Wait, are you going to do a magic trick? Oh licorice goody snaps! Maybe you can make my faith in humanity reappear.
( Yes he referred to his next choice as "For my SECOND product order-" too. )
867
Me: "Ok, that comes to xxx and should take about 2 weeks to arrive."
SC: "Great, thank you."
( Sweet! Manners! )
Me: "You're welcome."
SC: "I'll call back later."
( ...er.... )
Me: "ok?"
..why? You know you can order everything you want in one go. You don't have to space it out to avoid hurting my feelings. Or were you worried I'd grow bitter and lonely in your absence? Rest assured your company has the complete opposite affect on me. So the sooner you get off the line the better. If you could promise me you'll never call again that would just cement my glee.
That was...odd...
I don't know if any of you have ever talked to an old east Indian man about savings bonds while the theme from Three's Company plays in the background before but it is a somewhat surreal experience. It kind of sounds like one of those things that would probably be better on pot.
!?!?!
Me: "Good morning, <company name>"
SC: "IS THIS THE PLACE MEAT?!?!?"
Me: "!?…I'm sorry?!"
SC: "MEAT!&$"
Me: "…excuse me?"
SC: "IS THIS THE MEAT?!! COW?!!"
Me: "..um…no…"
Jesus Christ, don't hurt me! Sweet Sunbathing Ghandi on the Rhine that was the most terrifying call I've had in a while. Meat? What? Cow? Beef? I've grasped the basic idea of what it is you want from me but not why you're asking. So instead I'm just going to cower over here in the corner and sob quietly until you stop yelling at me about your "meat place".
No, no you don't.
Me: "Alright, what's your postal code?"
SC: "I don't know my postal code."
Me: "..ok."
SC: "I know my address?"
Me: "…."
SC: "Should I call back when I know my postal code?"
Me: "Yes, please."
SC: "Ok."
Seeing as the definition of "address" includes a postal code I would submit that you do not, in fact, know your address. Also, you're a twit. Please endeavor to change this before you call back.
867
SC: "I wanted to see if my order has shipped?"

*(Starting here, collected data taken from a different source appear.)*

-- ==== Sys2Proof/Machine/State.lean ====
section
/-! DEFINITION. The state of the block as plain data: the register file, memory, and what each unit holds beyond its
registers. Registers that no program has changed are not listed and read their reset value. -/

namespace Sys2Proof.Machine

/-! ### Reasons to stop -/

/-- Faults of the model: the block itself has none (every refusal of the spec is recorded in its registers and the
block goes on), so this type has no constructor that a meaning answers with. -/
inductive Fault where
  /-- No meaning raises it; kept so that the type is inhabited. Safe. -/
  | never
deriving DecidableEq, Repr

/-- Refusals of the model. -/
inductive Refusal where
  /-- Raised by an arm of exec whose command has no meaning yet. Safe. -/
  | notModelled (mnemonic : String)
deriving DecidableEq, Repr

/-! ### Addresses after translation -/

/-- Target class of a range (R318). -/
inductive TClass where
  | localMem | host0 | host1 | peer
deriving DecidableEq, Repr, Inhabited

/-- Effective type of an access (R318, R387). -/
inductive MemType where
  | normal | stream | device
deriving DecidableEq, Repr, Inhabited

/-- A translated address: for localMem a 52-bit device physical address, otherwise a host or bus address. -/
structure Target where
  cls : TClass
  addr : Nat
  typ : MemType
deriving DecidableEq, Repr, Inhabited

/-- A copy of a range entry in a range cache (R322, R323). -/
structure RCEntry where
  ctx : Byte
  vstart : Nat
  pstart : Nat
  pages : Nat
  cls : TClass
  /-- PERM: R [0], W [1], X [2], A [3] -/
  perm : BitVec 4
  count : Bool
  typ : BitVec 2
  pinned : Bool
deriving DecidableEq, Repr, Inhabited

/-! ### Vector cores -/

/-- A path of a group: where it continues and its threads (R103). -/
structure Path where
  pc : Word64
  mask : Word64
deriving DecidableEq, Repr, Inhabited

/-- An entry of the reconvergence stack (R128, R129). -/
structure RecEntry where
  rpc : Word64
  mask : Word64
  parked : Word64
  pending : List Path
deriving DecidableEq, Repr, Inhabited

/-- A completion token with the status word of R99. -/
structure Token where
  done : Bool
  word : Word64
deriving DecidableEq, Repr, Inhabited

/-- What the exception record of a late report carries (R150, R178, R179). -/
structure LateRec where
  cause : Byte
  pc : Word64
  addr : Word64
  failMask : Word64
  active : Word64
  word : Word64
  write : Bool
  atomic : Bool
deriving DecidableEq, Repr, Inhabited

/-- What a group outside the active set, or held at a fence, waits for (R119, R391, R392). -/
inductive GWait where
  | token (n : Fin 16)
  | queue (u : MxUnit)
  | barrier
  | load
  | walk (va : Word64) (access : BitVec 4) (word : Word64)
  | fault (id : Nat) (va : Word64) (access : BitVec 4) (word : Word64)
  | refusedFault (va : Word64) (access : BitVec 4) (word : Word64)
  | fence (toEnd : Bool)
deriving DecidableEq, Repr, Inhabited

/-- One thread's part of an outstanding load or atomic: its address, its operands, whether its request has been sent
(R389), and the value once it is known. -/
structure Lane where
  thread : Nat
  va : Word64
  tgt : Target
  opA : Nat
  opB : Nat
  sent : Bool
  val : Option Nat
deriving DecidableEq, Repr, Inhabited

/-- A line of the L1 data cache (R141): its device physical or host address and its 64 bytes. -/
structure DLine where
  cls : TClass
  addr : Nat
  bytes : List Byte
  /-- the line has a parity error, which its next read finds (R144) -/
  parity : Bool
deriving DecidableEq, Repr, Inhabited

/-- An outstanding load or atomic of a group (R119, R380): its threads, the destination registers with the threads that
still receive their word, the atomic operation, the bytes of the group's own earlier stores in flight (R381), the lines
that have come for it, and the bytes that the core has stored since (R141, R382). -/
structure PendLoad where
  id : Nat
  ctx : Byte
  lanes : List Lane
  vd : Nat
  sz : BitVec 3
  live : List (Nat × Word64)
  atomic : Option (BitVec 4)
  forward : List (Nat × Byte)
  lines : List DLine
  later : List (Nat × Byte)
  late : LateRec
deriving DecidableEq, Repr, Inhabited

/-- A write in flight of a group (R379, R399): its bytes, by address in its target class. -/
structure PendWrite where
  id : Nat
  ctx : Byte
  tgt : Target
  bytes : List (Nat × Byte)
  sent : Bool
  performed : Bool
  acked : Bool
  late : LateRec
  /-- the number of the group's block, once a barrier of it that the write preceded has been released (R137) -/
  barrier : Option Nat
deriving DecidableEq, Repr, Inhabited

/-- Registers that a late report marked (R150). -/
structure Mark where
  reg : Nat
  threads : Word64
  late : LateRec
deriving DecidableEq, Repr, Inhabited

/-- An entry of the register cache (R108): the register, the threads whose word the entry holds, which is the word that the main
file holds, and whether it has a parity error, which its next read finds (R109). -/
structure RegLine where
  reg : Nat
  words : Word64
  parity : Bool
deriving DecidableEq, Repr, Inhabited

/-- A resident group (R103). v holds the ALLOC rows that exist (R105). -/
structure Group where
  block : Nat
  num : Nat
  blockSlot : Nat
  v : List Row
  u : Vector Word64 64
  p : Vector Word64 8
  tok : Vector Token 16
  pc : Word64
  mask : Word64
  stack : List RecEntry
  exited : Word64
  fflags : FFlags
  halted : Bool
  wait : Option GWait
  /-- When the group became ready to return to the active set, in the core's count of readiness events. -/
  readyAt : Option Nat
  loads : List PendLoad
  writes : List PendWrite
  marks : List Mark
  late : Option LateRec
  /-- Words of the register file with an uncorrectable error: register and thread (R110). -/
  rfUE : List (Nat × Nat)
  /-- the register cache of its active slot, most recent first; empty outside the active set (R108, R109) -/
  cache : List RegLine
  /-- its last instruction took a backward branch (R121) -/
  back : Bool
deriving DecidableEq, Repr, Inhabited

/-- A line of the L1 instruction cache (R143). -/
structure ILine where
  addr : Nat
  bytes : List Byte
  /-- the line has a parity error, which its next read finds (R144) -/
  parity : Bool
deriving DecidableEq, Repr, Inhabited

/-- An entry of the merge buffer (R388): its line, its context, the bytes merged so far, and the groups whose stores it
holds. -/
structure MergeEntry where
  tgt : Target
  ctx : Byte
  bytes : List (Nat × Byte)
  slots : List (Fin 32)
  late : LateRec
  /-- the virtual address of a line toward host memory whose requests are counted (R332) -/
  count : Option Nat
deriving DecidableEq, Repr, Inhabited

/-- A vector core (R102, R118, R126, R141, R143). The caches list their lines most recently used first. -/
structure Core where
  groups : Vector (Option Group) 32
  active : Vector (Option (Fin 32)) 8
  clock : Nat
  blocks : Vector (Option Nat) 8
  nextBlock : Nat
  l1d : List DLine
  l1i : List ILine
  merge : List MergeEntry
  /-- writes in flight of groups that have ended (R196) -/
  orphans : List PendWrite
  /-- atomics in flight of groups that have ended -/
  orphanLoads : List PendLoad
  /-- the next name for an access in flight: the model's own field -/
  nextId : Nat
deriving DecidableEq, Repr, Inhabited

/-- A running kernel (R193). -/
structure Kernel where
  entry : Word64
  arg0 : Word64
  arg1 : Word64
  nblocks : Nat
  ctx : Byte
  g : Nat
  cspace : Bool
  vregs : Nat
  localUnits : Nat
  excBase : Nat
  layer : Word16
  operator : Word16
  poolBase : Vector Nat 4
  poolSize : Vector Nat 4
  desc : Nat
  sched : Bool
  /-- the first groups have been created, or the launch has failed (R194, R195) -/
  started : Bool
  failed : Bool
  status : Nat
  startTime : Word64
deriving DecidableEq, Repr, Inhabited

/-! ### Tensor array -/

/-- The matrix operations of R75. -/
inductive MxOp where
  | mxma | mxld | mxst
deriving DecidableEq, Repr, Inhabited

/-- A data descriptor (R81). -/
structure DataDesc where
  base : Nat
  stride : Nat
  fmt : Nat
  scaled : Bool
  rm : Nat
  sat : Bool
  rows : Nat
  cols : Nat
  scaleBase : Nat
deriving DecidableEq, Repr, Inhabited

/-- An accumulator descriptor (R82). -/
structure AccDesc where
  region : Nat
  init : Bool
  add : Bool
  anchor : BitVec 16
  k : Nat
deriving DecidableEq, Repr, Inhabited

/-- A matrix instruction: issued, accepted, or ended and waiting for its token (R78, R96, R99). -/
structure MxInstr where
  op : MxOp
  group : GroupId
  ctx : Byte
  tok : Fin 16
  /-- block and group number of the issuing group -/
  block : Nat
  num : Nat
  a : Word64
  b : Word64
  c : Word64
  seq : Nat
  da : DataDesc
  db : DataDesc
  dc : AccDesc
  word : Word64
deriving DecidableEq, Repr, Inhabited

Me:"Alright, when did you place it?"
SC: "I don't know."
Me: "….."
SC: "….."
SC: "Some time in October I think?"
So we narrowed down to a 30 day window….maybe. So we better include September and November as well. Hrm….I guess this is a job for….ah ha! TV Guide. Can you remember what the last episode of Danger Bay was about before you slipped into a beer and paint fume induced coma? That'll help me narrow it down.
God help me, there's still an hour left in my shift. I've had to add 2 more entries while I was posting. ><
867
SC: "I'd like to order one of your purses."
Purses? We sell purses? What? When? ……well I'll be damned we do sell a purse. Just one. An ugly, ugly purse. Lord, it looks like someone killed and pelted a rhinestone yeti. Its not even in the catalogue its only on the website. As if we're ashamed to admit we have it. You're welcome too it. We probably only have one of them too. Someone must have forgotten it at the office so they listed it for sale as a joke after it sat in the Lost & Found for a year. So by all means, please, take the gypsy sasquatch purse with its "faux crystals" and giant bling bling latch.
867
Me: "and what would you like to order?"
SC: "Uh….um……"
Me: "….."
SC: "….."
…that was the entire point of your call was it not? To request one of our many shiny items for you to wear on either your head or your arse? Or was it something else you desired? Perhaps a $400 pair of MP3 Sunglasses that you have no idea how to operate and do not have the equipment to make use of? Or is it perhaps a purse you seek? Because we just sold the only one we had….but tell you what, I'm a nice guy so I'll give you the address of the person who just purchased the sasquatch fanny pack or whatever it was. You have roughly 10 business days to hike/drive/dog sled across the arctic tundra that separates you before it arrives. At which time you may quickly sneak into her trailer using the spare key hidden under the Nascar mat and bludgeon her unconsciousness with a Canadian Tire beer cooler before you make off into the frigid night with your prize.
867
SC: "Ok, for my FIRST product order-"
Wait, are you going to do a magic trick? Oh licorice goody snaps! Maybe you can make my faith in humanity reappear.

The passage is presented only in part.